◆ **Exercise goal**:
Can you quote the lines below exactly, starting at the line with "exec .ackNotices s = replied ⟨.badValue, presence" and going through the last one?

[Collected data]
....

/-- R102, R113, R116, R117, R119: a message that fails leaves the queue with MESSAGE_FAILED and gives its blocks back;
after blocks have gone back a set room watch gives TX_ROOM once 4 are free. -/
def Obligations.FailedMessageLeaves : Prop :=
  ∀ (m : Message) (rest : List Message) (reason : FailReason) (abortSent : Bool) (s : State),
    let u := giveNotice (.messageFailed m.id m.dest m.cls reason abortSent m.sent)
      { s with tx := { s.tx with queue := rest, free := s.tx.free + m.blocks } }
    failFirst m rest reason abortSent s =
      if 0 < m.blocks ∧ s.tx.roomWatch = true ∧ 4 ≤ s.tx.free + m.blocks then
        giveNotice (.txRoom (s.tx.free + m.blocks)) { u with tx := { u.tx with roomWatch := false } }
      else u

/-- MESSAGE_PIECE (R106) and ABORT_MESSAGE (R107, R116, R118) on the message that holds the id, which is the only one. -/
def Obligations.PieceAndAbortResult : Prop :=
  ∀ (id b0 b1 : Byte) (piece : List Byte) (s : State), 1 ≤ piece.length → piece.length ≤ 200 →
    ((∀ m ∈ s.tx.queue, m.id ≠ id) →
      (s.takes 0x31 (id :: b0 :: b1 :: piece) → exec .messagePiece s = replied ⟨.unknownHandle, []⟩ s) ∧
      (s.takes 0x32 [id] → exec .abortMessage s = replied ⟨.unknownHandle, []⟩ s)) ∧
    ∀ before m after, s.tx.queue = before ++ m :: after → (s.tx.queue.map (·.id)).Nodup → m.id = id →
      let offset := (b0 ++ b1).toNat
      let need := (offset + piece.length + 63) / 64 - (offset + 63) / 64
      (s.takes 0x31 (id :: b0 :: b1 :: piece) → exec .messagePiece s =
        if m.abortingNow then replied ⟨.wrongState, []⟩ s
        else if offset ≠ m.data.length then replied ⟨.badValue, halfBytesOf m.data.length⟩ s
        else if m.total < offset + piece.length then replied ⟨.lengthExceeded, []⟩ s
        else if s.tx.free < need then
          replied ⟨.noRoom, []⟩ { s with tx := { s.tx with roomWatch := true } }
        else replied ⟨.ok, id :: halfBytesOf (m.data.length + piece.length) ++ [byteOf (s.tx.free - need)]⟩
          { s with tx := { s.tx with free := s.tx.free - need,
                                     queue := before ++ { m with data := m.data ++ piece } :: after } }) ∧
      (s.takes 0x32 [id] →
        (m.state = .waiting → exec .abortMessage s = replied ⟨.ok, [1]⟩ (examineRoom m.blocks
          { s with tx := { s.tx with queue := before ++ after, free := s.tx.free + m.blocks } })) ∧
        (∀ r, m.state = .inFlight r → s.tx.onLine.isSome → exec .abortMessage s = replied ⟨.ok, [2]⟩
          { s with tx := { s.tx with
            queue := before ++ { m with state := .inFlight { r with abortPending := true } } :: after } }) ∧
        (∀ r, m.state = .inFlight r → s.tx.onLine = none → before = [] → exec .abortMessage s =
          if r.next = 0 then replied ⟨.ok, [2]⟩ (failFirst m after .host false s)
          else replied ⟨.ok, [2]⟩ (examineRoom m.blocks { s with tx := { s.tx with
            queue := { m with data := m.data.take m.sent,
                              state := .aborting { r with abortPending := false } .host 0 } :: after,
            free := s.tx.free + m.blocks } })) ∧
        (∀ r reason k, m.state = .aborting r reason k → exec .abortMessage s = replied ⟨.ok, [3]⟩ s))

/-- READ_OUTBOUND (R108) and READ_INBOUND (R143): the whole of each message unit, and nothing changes. That the completion
records stand in the order they were set is the model's choice (log entry 8). -/
def Obligations.MessageUnitsRead : Prop :=
  ∀ s : State,
    (s.takes 0x33 [] → exec .readOutbound s = replied ⟨.ok,
      [byteOf s.tx.free, s.tx.idCounter, if s.tx.roomWatch then 1 else 0, byteOf s.tx.queue.length] ++
      s.tx.queue.flatMap (fun m => [m.id, m.dest, byteOf m.cls] ++ halfBytesOf m.total ++ halfBytesOf m.data.length ++
        halfBytesOf m.sent ++ (match m.state with
          | .waiting => [1, byteOf m.blocks, 0, 0, 0, 0, 0, 0, 0]
          | .inFlight r => [2, byteOf m.blocks, byteOf r.next, byteOf r.sinceWon, byteOf r.starve, byteOf r.disturbed,
              byteOf (max m.cls (highestWaiting s.tx.queue)), 0, 0]
          | .aborting r reason k => [3, 0, byteOf r.next, byteOf r.sinceWon, byteOf r.starve, byteOf r.disturbed,
              byteOf (max m.cls (highestWaiting s.tx.queue)), reason.code, byteOf k]))⟩ s) ∧
    (s.takes 0x43 [] → exec .readInbound s = replied ⟨.ok,
      [byteOf s.rx.free, s.rx.handleCounter, byteOf s.rx.groups.length] ++ s.rx.groups ++
      List.replicate (8 - s.rx.groups.length) 0 ++ [byteOf s.rx.queue.length] ++
      s.rx.queue.flatMap (fun a => [a.handle, a.source, a.id, a.kind.code, a.dest, byteOf a.cls] ++
        halfBytesOf a.data.length ++ [byteOf ((a.data.length + 63) / 64)] ++ wordBytes a.cycle) ++
      [byteOf (s.rx.places.filterMap id).length] ++
      (s.rx.places.zipIdx.filterMap (fun p => p.1.map (fun c => (p.2, c)))).flatMap (fun p =>
        [byteOf p.1, p.2.source, p.2.id, p.2.dest, byteOf p.2.cls] ++ halfBytesOf p.2.total ++ [byteOf p.2.next] ++
        halfBytesOf p.2.data.length ++ [byteOf ((p.2.data.length + 63) / 64), byteOf p.2.idle]) ++
      [byteOf s.rx.records.length] ++
      s.rx.records.flatMap (fun r => [r.source, r.id, byteOf r.lastIndex, byteOf r.count])⟩ s)

/-! ### The receive message unit -/

/-- SET_GROUPS (R122), READ_MESSAGE (R141) and RELEASE_MESSAGE (R142). -/
def Obligations.InboundRequestsResult : Prop :=
  (∀ (k : Byte) (ids : List Byte) (s : State), s.takes 0x40 (k :: ids) → ids.length = k.toNat →
    (8 < k.toNat → exec .setGroups s = replied ⟨.badValue, [0]⟩ s) ∧
    (k.toNat ≤ 8 → ids.Nodup → (∀ g ∈ ids, 64 ≤ g.toNat ∧ g.toNat ≤ 127) →
      exec .setGroups s = replied ⟨.ok, [k]⟩ { s with rx := { s.rx with groups := ids } }) ∧
    (k.toNat ≤ 8 → ∀ before bad after, ids = before ++ bad :: after → before.Nodup →
      (∀ g ∈ before, 64 ≤ g.toNat ∧ g.toNat ≤ 127) → (bad ∈ before ∨ ¬ (64 ≤ bad.toNat ∧ bad.toNat ≤ 127)) →
      exec .setGroups s = replied ⟨.badValue, [byteOf (before.length + 1)]⟩ s)) ∧
  ∀ (handle b0 b1 count : Byte) (s : State),
    ((∀ a ∈ s.rx.queue, a.handle ≠ handle) →
      (s.takes 0x41 [handle, b0, b1, count] → exec .readMessage s = replied ⟨.unknownHandle, []⟩ s) ∧
      (s.takes 0x42 [handle] → exec .releaseMessage s = replied ⟨.unknownHandle, []⟩ s)) ∧
    ∀ before a after, s.rx.queue = before ++ a :: after → (s.rx.queue.map (·.handle)).Nodup → a.handle = handle →
      let offset := (b0 ++ b1).toNat
      (s.takes 0x41 [handle, b0, b1, count] → exec .readMessage s =
        if count.toNat < 1 ∨ 200 < count.toNat ∨ a.data.length ≤ offset ∨ a.data.length < offset + count.toNat then
          replied ⟨.badValue, halfBytesOf a.data.length⟩ s
        else replied ⟨.ok, [handle, b0, b1, count] ++ (a.data.drop offset).take count.toNat⟩ s) ∧
      (s.takes 0x42 [handle] → exec .releaseMessage s =
        replied ⟨.ok, [byteOf (s.rx.free + (a.data.length + 63) / 64)]⟩
          { s with rx := { s.rx with queue := before ++ after,
                                     free := s.rx.free + (a.data.length + 63) / 64 } })

/-- R123, R124, R127 to R134, R138, R139: what a segment handed to the receive message unit does: the filter, an
inconsistent segment (ORPHAN), a repeat of a completed message (DUPLICATE), an abort segment, a FIRST segment that opens a
context or finds none free, a data segment that continues its context, repeats one (DUPLICATE), leaves a gap or finds no
context (ORPHAN). `t` is the state the hand-over leaves; `appends u p c` says what appending to the context c at the place p
of the state u leaves: the context grown, broken for its length or for room, or complete with its completion record and its
entry in the receive queue, under the first handle from the handle counter on that no entry holds (R137; 1 follows 255), or
dropped where the queue is full. That next index may rise to 26 is the model's reading (log entry 19). -/
def Obligations.SegmentContinuesMessage : Prop :=
  ∀ (number : Word) (f : SegmentFrame) (s : State), s.rx.sound →
    let t := receiveSegment number f s
    let duplicate (u : State) : State := { u with rx := { u.rx with duplicate := bump u.rx.duplicate } }
    let orphan (u : State) : State := { u with rx := { u.rx with orphan := bump u.rx.orphan } }
    let broken (u : State) (p : Nat) (c : Context) (reason : DropReason) (received : Nat) : State :=
      giveNotice (.messageDropped c.source c.id c.dest reason received)
        { u with rx := { u.rx with places := u.rx.places.set p none,
                                   free := u.rx.free + (c.data.length + 63) / 64 } }
    let recorded (old new : List Completion) : Prop :=
      let fresh : Completion := { source := f.source, id := f.id, lastIndex := f.index, count := 0 }
      (old.length < 4 → new = old ++ [fresh]) ∧
      (4 ≤ old.length → ∃ before oldest after, old = before ++ oldest :: after ∧
        (∀ r ∈ before, r.count < oldest.count) ∧ (∀ r ∈ after, r.count ≤ oldest.count) ∧
        new = before ++ after ++ [fresh])
    let next (h : Byte) : Byte := if h = 255 then 1 else h + 1
    let appends (u : State) (p : Nat) (c : Context) : Prop :=
      let data := c.data ++ f.payload
      let need := (data.length + 63) / 64 - (c.data.length + 63) / 64
      if c.total < data.length then t = broken u p c .length c.data.length
      else if u.rx.free < need then t = broken u p c .noRoom c.data.length
      else if f.last = false then
        t = { u with rx := { u.rx with
          places := u.rx.places.set p (some { c with data := data, next := c.next + 1, idle := 0 }),
          free := u.rx.free - need } }
      else if data.length ≠ c.total then t = broken u p c .length data.length
      else
        ∃ records, recorded u.rx.records records ∧
        let done : ReceiveUnit := { u.rx with places := u.rx.places.set p none, records := records }
        if 8 ≤ u.rx.queue.length then
          t = giveNotice (.messageDropped c.source c.id c.dest .queueFull c.total)
            { u with rx := { done with free := u.rx.free + (c.data.length + 63) / 64 } }
        else
          ∃ k, let handle := Nat.iterate next k u.rx.handleCounter
            (∀ j < k, ∃ a ∈ u.rx.queue, a.handle = Nat.iterate next j u.rx.handleCounter) ∧
            handle ≠ 0 ∧ (∀ a ∈ u.rx.queue, a.handle ≠ handle) ∧
            t = giveNotice (.messageArrived handle c.source c.id (destKind c.dest) c.dest c.cls data.length)
              { u with rx := { done with
                free := u.rx.free - need, handleCounter := next handle,
                queue := u.rx.queue ++ [{ handle := handle, source := c.source, id := c.id, kind := destKind c.dest,
                                          dest := c.dest, cls := c.cls, data := data, cycle := number }] } }
    let opens (u : State) : Prop :=
      ((∀ o ∈ u.rx.places, o.isSome) → t = giveNotice (.messageDropped f.source f.id f.dest .noContext 0) u) ∧
      ∀ before after, u.rx.places = before ++ none :: after → (∀ o ∈ before, o.isSome) →
        (u.rx.free = 0 → t = giveNotice (.messageDropped f.source f.id f.dest .noRoom 0) u) ∧
        (0 < u.rx.free → appends u before.length { source := f.source, id := f.id, dest := f.dest, cls := f.cls,
                                                   total := f.total.getD 0, next := 0, data := [], idle := 0 })
    let taken : Prop := f.source ≠ s.cycle.address ∧
      (f.dest = s.cycle.address ∨ f.dest ∈ s.rx.groups ∨ f.dest = 255 ∨
        ∃ c, some c ∈ s.rx.places ∧ c.source = f.source ∧ c.id = f.id ∧ c.dest = f.dest)
    let wrong : Prop := f.source = 0 ∨ 62 < f.source.toNat ∨ 3 < f.cls ∨
      (f.abort = true ∧ (f.first = true ∨ f.last = true ∨ f.payload ≠ [] ∨ f.index = 0 ∨ 25 < f.index)) ∨
      (f.abort = false ∧ (f.payload = [] ∨ 25 < f.index ∨ (f.first = true ∧ f.index ≠ 0) ∨
        (f.first = false ∧ f.index = 0) ∨ ∃ n, f.total = some n ∧ (n = 0 ∨ 1024 < n)))
    let repeats (r : Completion) : Prop := f.abort = false ∧ r.id = f.id ∧ r.lastIndex = f.index
    (¬ taken → t = s) ∧ (taken → wrong → t = orphan s) ∧
    (taken → ¬ wrong →
      (∀ r ∈ s.rx.records, r.source = f.source → repeats r → t = duplicate s) ∧
      ((∀ r ∈ s.rx.records, r.source = f.source → ¬ repeats r) →
        let u : State := { s with rx := { s.rx with
          records := s.rx.records.filter (fun r => r.source != f.source) } }
        ((∀ c, some c ∈ s.rx.places → c.source ≠ f.source) →
          (f.abort = true → t = u) ∧ (f.abort = false → f.first = true → opens u) ∧
          (f.abort = false → f.first = false → t = orphan u)) ∧
        ∀ p c, s.rx.places[p]? = some (some c) → c.source = f.source →
          (f.abort = true → t = if c.id = f.id then broken u p c .aborted c.data.length else u) ∧
          (f.abort = false → f.first = true → if c.id = f.id ∧ c.next = 1 then t = duplicate u
            else opens (broken u p c .superseded c.data.length)) ∧
          (f.abort = false → f.first = false →
            if c.id ≠ f.id then t = broken (orphan u) p c .superseded c.data.length
            else if f.index = c.next then appends u p c
            else if f.index + 1 = c.next then t = duplicate u
            else t = broken u p c .gap c.data.length)))

/-! ### The notice unit -/

/-- NOTICE_MASK (R149) and ACK_NOTICES (R152, R153). -/
def Obligations.NoticeRequestsResult : Prop :=
  (∀ (k : Byte) (codes : List Byte) (s : State), s.takes 0x50 (k :: codes) → codes.length = k.toNat →
    (21 < k.toNat → exec .noticeMask s = replied ⟨.badValue, [0]⟩ s) ∧
    (k.toNat ≤ 21 → ∀ before bad after, codes = before ++ bad :: after →
      (∀ c ∈ before, 4 ≤ c.toNat ∧ c.toNat ≤ 21) → ¬ (4 ≤ bad.toNat ∧ bad.toNat ≤ 21) →
      exec .noticeMask s = replied ⟨.badValue, [byteOf (before.length + 1)]⟩ s) ∧
    (k.toNat ≤ 21 → (∀ c ∈ codes, 4 ≤ c.toNat ∧ c.toNat ≤ 21) →
      let off := maskableKinds.filter (fun kind => codes.contains kind.code)
      exec .noticeMask s = replied ⟨.ok, byteOf off.length :: off.map NoticeKind.code⟩
        { s with notices := { s.notices with disabled := off } })) ∧
  ∀ (b0 b1 : Byte) (s : State), s.takes 0x51 [b0, b1] →
    let seq : Half := b0 ++ b1
    let presence (n : NoticeUnit) : List Byte := match n.queue with
      | [] => [0, 0, 0]
      | oldest :: _ => 1 :: halfBytes oldest.seq
    ((∀ n ∈ s.notices.queue, n.seq ≠ seq) →
      exec .ackNotices s = replied ⟨.badValue, presence s.notices⟩ s) ∧
    ∀ before n after, s.notices.queue = before ++ n :: after → n.seq = seq → (∀ m ∈ before, m.seq ≠ seq) →
      after.length < 32 →
      let report : List Notice := if s.notices.lost = 0 then [] else
        [{ seq := s.notices.nextSeq, cycle := s.cycleNumber, body := .overflow s.notices.lost }]
      let u : NoticeUnit := { s.notices with
        queue := after ++ report, delivered := s.notices.delivered - (before.length + 1), lost := 0,
        nextSeq := s.notices.nextSeq + BitVec.ofNat 16 report.length }
      exec .ackNotices s = replied ⟨.ok, [byteOf (before.length + 1), byteOf u.queue.length] ++ presence u ++
        halfBytes u.nextSeq ++ [0]⟩ { s with notices := u }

....

◆ **Solution for this exercise**:
      exec .ackNotices s = replied ⟨.badValue, presence s.notices⟩ s) ∧
    ∀ before n after, s.notices.queue = before ++ n :: after → n.seq = seq → (∀ m ∈ before, m.seq ≠ seq) →
      after.length < 32 →
      let report : List Notice := if s.notices.lost = 0 then [] else
        [{ seq := s.notices.nextSeq, cycle := s.cycleNumber, body := .overflow s.notices.lost }]
      let u : NoticeUnit := { s.notices with
        queue := after ++ report, delivered := s.notices.delivered - (before.length + 1), lost := 0,
        nextSeq := s.notices.nextSeq + BitVec.ofNat 16 report.length }
      exec .ackNotices s = replied ⟨.ok, [byteOf (before.length + 1), byteOf u.queue.length] ++ presence u ++
        halfBytes u.nextSeq ++ [0]⟩ { s with notices := u }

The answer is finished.